Developer Meets with Neighbors on Plans for Old School Complex

SCRANTON, Pa. -- A California-based developer with big plans for a historic property in Lackawanna County came to town Wednesday to meet with the project's new neighbors.

That developer plans to renovate a former school into apartments, a restaurant, and maybe a bed and breakfast. Not everyone who lives in this area of Scranton and Dunmore loved the idea. The city of Scranton received so much negative feedback that the zoning board delayed its approval of the project.

The developer came to Scranton in hopes of clearing the air.

People in Lackawanna County know the sweeping campus of nine historic buildings as the former site of the Scranton School for the Deaf.

When Lance Robbins of Urban Smart Growth first saw it in pictures online, he had a vision for an intergenerational living community.

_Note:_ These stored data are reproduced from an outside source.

theorem State.reset_legal : State.reset.Legal where
  mem_wf := State.reset_mem_wf
  ctrl_reserved := rfl
  status_reserved := rfl
  err_code := by decide
  last_op := rfl
  ok_present := by decide
  ok_equal := by decide
  tx_len := .inl rfl
  rx_len := by decide
  res_info_reserved := rfl
  tag_code := by decide
  value_tag := .inl rfl
  disp_len := .inl rfl
  disp_printable := by simp [State.reset]
  disp_zero := by simp [State.reset]
  csum_reserved := rfl

theorem State.resetFcodec_legal (s : State) : s.resetFcodec.Legal := State.reset_legal.withHost

/-- A run that ends below DISP_BUF leaves the display as it is. -/
theorem Memory.mem_write_disp {m : Memory} {a : Nat} {bs : List Byte} {c : Host.Cell} (h : a + bs.length ≤ 0xC00)
    (hc : c ∈ m.write a bs) (hd : 0xC00 ≤ c.1) : c ∈ m := by
  rcases Memory.mem_write.1 hc with hc | hc | hc
  · exact hc.1
  · have := (cellsFrom_mem hc).2.1
    omega
  · exact hc.1

/-- A write inside TX_BUF or RX_BUF (10_state R34, R35). -/
theorem State.Legal.writeBytes {s : State} (hs : s.Legal) {a : Nat} {bs : List Byte}
    (h : (0x400 ≤ a ∧ a + bs.length ≤ 0x504) ∨ (0x800 ≤ a ∧ a + bs.length ≤ 0x904)) : (s.writeBytes a bs).Legal :=
  { hs with
    mem_wf := Memory.write_wf hs.mem_wf fun i hi => by simp [isBufferByte]; omega
    disp_printable := fun c hc hlo hhi =>
      hs.disp_printable c (Memory.mem_write_disp (by omega) hc hlo) hlo hhi
    disp_zero := fun c hc hlo =>
      hs.disp_zero c (Memory.mem_write_disp (by omega) hc (Nat.le_trans (Nat.le_add_right _ _) hlo)) hlo }

/-- Every report of a command replaces CTRL and STATUS whole, and is legal where it claims no checksum match that CSUM belies. -/
theorem State.Legal.report {s : State} (hs : s.Legal) (op : BitVec 3) (sel : BitVec 2) (err : ErrCode) {ok present : Bool}
    (hp : ok = true → present = true) (he : ok = true → s.calcByte = s.recvByte) :
    ((s.setCtrl op sel).report err ok present op).Legal :=
  { hs with
    ctrl_reserved := ctrlWord_reserved op sel
    status_reserved := statusWord_reserved err ok present op
    err_code := by simpa using err.code_le
    last_op := by simp
    ok_present := by simpa using hp
    ok_equal := fun h => he (by simpa using h) }

theorem State.Legal.nop {s : State} (hs : s.Legal) (sel : BitVec 2) : (nopCommand sel s).Legal :=
  hs.report _ _ _ (by simp) (by simp)

theorem State.Legal.illegal {s : State} (hs : s.Legal) (op : BitVec 3) (sel : BitVec 2) : (illegalCommand op sel s).Legal :=
  hs.report _ _ _ (by simp) (by simp)

/-- CSUM may be written where STATUS claims no match. -/
theorem State.Legal.withCsum {s : State} (hs : s.Legal) (hok : s.csumOk = false) (received computed : Byte) :
    State.Legal { s with csum := csumWord received computed } :=
  { hs with
    ok_equal := fun h => by rw [show s.csumOk = true from h] at hok; cases hok
    csum_reserved := csumWord_reserved received computed }

theorem nopCommand_csumOk (sel : BitVec 2) (s : State) : (nopCommand sel s).csumOk = false :=
  State.report_csumOk _ _ _ _ _

/-- CHK() is reported as it came out. A command's report replaces CTRL and STATUS, so it is the same after a NOP. -/
theorem State.Legal.reportCheck {s : State} (hs : s.Legal) {c : CheckResult} (hp : c.ok = true → c.present = true)
    (he : c.ok = true → c.computed = c.received) (op : BitVec 3) (sel : BitVec 2) (err : ErrCode) :
    ((State.setCtrl { s with csum := csumWord c.received c.computed } op sel).report err c.ok c.present op).Legal :=
  State.Legal.report (s := { nopCommand 0#2 s with csum := csumWord c.received c.computed })
    ((hs.nop 0#2).withCsum (nopCommand_csumOk 0#2 s) c.received c.computed) op sel err hp
    fun h => by simpa [State.calcByte, State.recvByte] using he h

theorem State.Legal.verify {s : State} (hs : s.Legal) (sel : BitVec 2) : (verifyCommand sel s).Legal :=
  hs.reportCheck check_ok_present check_ok_equal _ _ _

theorem encodeCommand_txLen_toNat (sel : BitVec 2) (s : State) :
    (encodeCommand sel s).txLen.toNat = s.encPlen.toNat + 5 := by
  have hn : s.encPlen.toNat < 256 := s.encPlen.isLt
  simp [encodeCommand]
  omega

theorem State.Legal.encode {s : State} (hs : s.Legal) (sel : BitVec 2) : (encodeCommand sel s).Legal := by
  have hn : s.encPlen.toNat < 256 := s.encPlen.isLt
  have hheader : (s.writeBytes txBase [s.encDir, s.encCmd, s.encReg, s.encPlen]).Legal :=
    hs.writeBytes (by simp [txBase])
  have hbuilt := hheader.writeBytes (a := txBase + 4 + s.encPlen.toNat)
    (bs := [checksumOf s.encReg s.encPlen s.encPayload]) (by simp [txBase]; omega)
  have hlen := encodeCommand_txLen_toNat sel s
  have hreported := hbuilt.reportCheck (c := ⟨false, false, checksumOf s.encReg s.encPlen s.encPayload, 0#8⟩)
    (by simp) (by simp) 1#3 sel .ok
  exact { hreported with tx_len := .inr (by omega) }

/-- What DECODE writes besides CTRL, STATUS and CSUM (41_decode R130, R132). -/
def State.withResult (s : State) (r : DecodeResult) : State :=
  { s with
    resInfo := resInfoWord r.tag r.rlen r.rreg, resVal := r.value, dispLen := BitVec.ofNat 32 r.display.length,
    mem := s.mem.write dispBase (displayImage r.display) }

theorem decodeCommand_eq {sel : BitVec 2} (h : sel ≠ 3#2) (s : State) :
    decodeCommand sel s =
      ((State.setCtrl { s.withResult (s.decodeResult sel) with csum := csumWord s.check.received s.check.computed }
        2#3 sel).report (s.decodeResult sel).err s.check.ok s.check.present 2#3) := by
  unfold decodeCommand
  rw [if_neg h]
  rfl

/-- After a DECODE the written bytes of DISP_BUF are the display image. -/
theorem Memory.mem_write_display {m : Memory} (hm : m.wf) {display : List Byte} (hl : display.length < 256) {c : Host.Cell}
    (hc : c ∈ m.write dispBase (displayImage display)) (hlo : 0xC00 ≤ c.1) :
    (displayImage display)[c.1 - 0xC00]? = some c.2 := by
  rcases Memory.mem_write.1 hc with ⟨-, h⟩ | h | ⟨h, hhi⟩
  · simp only [dispBase] at h; omega
  · exact cellsFrom_mem_getElem? h
  · have hb := hm.2 c h
    rw [displayImage_length hl] at hhi
    simp [isBufferByte, dispBase] at hb hhi
    omega

theorem State.Legal.withResult {s : State} (hs : s.Legal) {r : DecodeResult} (hr : r.Consistent) :
    (s.withResult r).Legal := by
  have hlt := hr.display_lt
  have hlen : (s.withResult r).dispLen.toNat = r.display.length := by
    simp [State.withResult]; omega
  have htag : (s.withResult r).tag = r.tag.code := resInfoWord_tag r.tag r.rlen r.rreg
  have hrlen : (s.withResult r).rlen = r.rlen := resInfoWord_rlen r.tag r.rlen r.rreg
  refine { hs with
    mem_wf := Memory.write_wf hs.mem_wf ?_
    res_info_reserved := resInfoWord_reserved r.tag r.rlen r.rreg
    tag_code := by rw [htag]; exact r.tag.code_le
    value_tag := by rw [htag]; exact hr.value_tag
    disp_len := ?_
    disp_printable := fun c hc hlo hhi => ?_
    disp_zero := fun c hc hlo => ?_ }
  · intro i hi
    rw [displayImage_length hlt] at hi
    change isBufferByte (0xC00 + i) = true
    simp [isBufferByte]
    omega
  · rw [hlen, htag, hrlen]
    rcases hr.display_len with h | ⟨h, hle⟩
    · exact .inl (by simp [h])
    · exact .inr ⟨by rw [h]; rfl, hle⟩
  · have hget := Memory.mem_write_display hs.mem_wf hlt hc hlo
    rw [hlen] at hhi
    rw [displayImage, List.getElem?_append_left (by omega)] at hget
    exact hr.display_printable c.2 (List.mem_of_getElem? hget)
  · have hget := Memory.mem_write_display hs.mem_wf hlt hc (by omega)
    rw [hlen] at hlo
    rw [displayImage, List.getElem?_append_right (by omega)] at hget
    exact List.eq_of_mem_replicate (List.mem_of_getElem? hget)

theorem State.Legal.decode {s : State} (hs : s.Legal) (sel : BitVec 2) : (decodeCommand sel s).Legal := by
  by_cases h : sel = 3#2
  · subst h
    exact hs.illegal 2#3 3#2
  · rw [decodeCommand_eq h]
    exact (hs.withResult (decodeResult_consistent s sel)).reportCheck check_ok_present check_ok_equal _ _ _

end Sys2Proof.Machine
end

section
/-!
SUPPORT. What exec does, by format (30_encoding R84, R89): a command row answers the state its command leaves, a frame row issues
the accesses of its expansion, of which the first starts no command (40_encode R110-R116, 60_exceptions R216).
-/

namespace Sys2Proof.Machine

"Generations have gotten incredibly separated, and a big part of this process is to have them under the same roof -- interconnected with common facilities and building a community. That's always been the goal. That's what we've done in other states and what we want to do here," Robbins said.

Robbins says the concept is different, so he's used to some skepticism, but he wasn't prepared for the backlash that met him when he went to Scranton for a zoning variance for the only building on the campus that's actually in the city. The rest are in Dunmore.

Neighbors convinced the Scranton Zoning Board to hold off on granting the variance.

Robbins and his company, Urban Smart Growth, are using that extra time to meet with concerned neighbors. He says the project can't be delayed any longer.

"Because of the complexities, I wouldn't make a commitment to buying it until we can check it out. We've spent now seven or eight months doing that, and our option was getting to the point where we had to make a decision that was rather substantial, therefore, that was the time pressure," said Robbins.

Robbins addressed problems in his past including zoning violations in the 1990s from properties in California. He says that's ancient history and his company has had success renovating old buildings in other cities in recent years.

After meeting with neighbors, he's confident Scranton is next.

"It was a pretty productive meeting," he said. "I think everybody walked away feeling they were taken care of."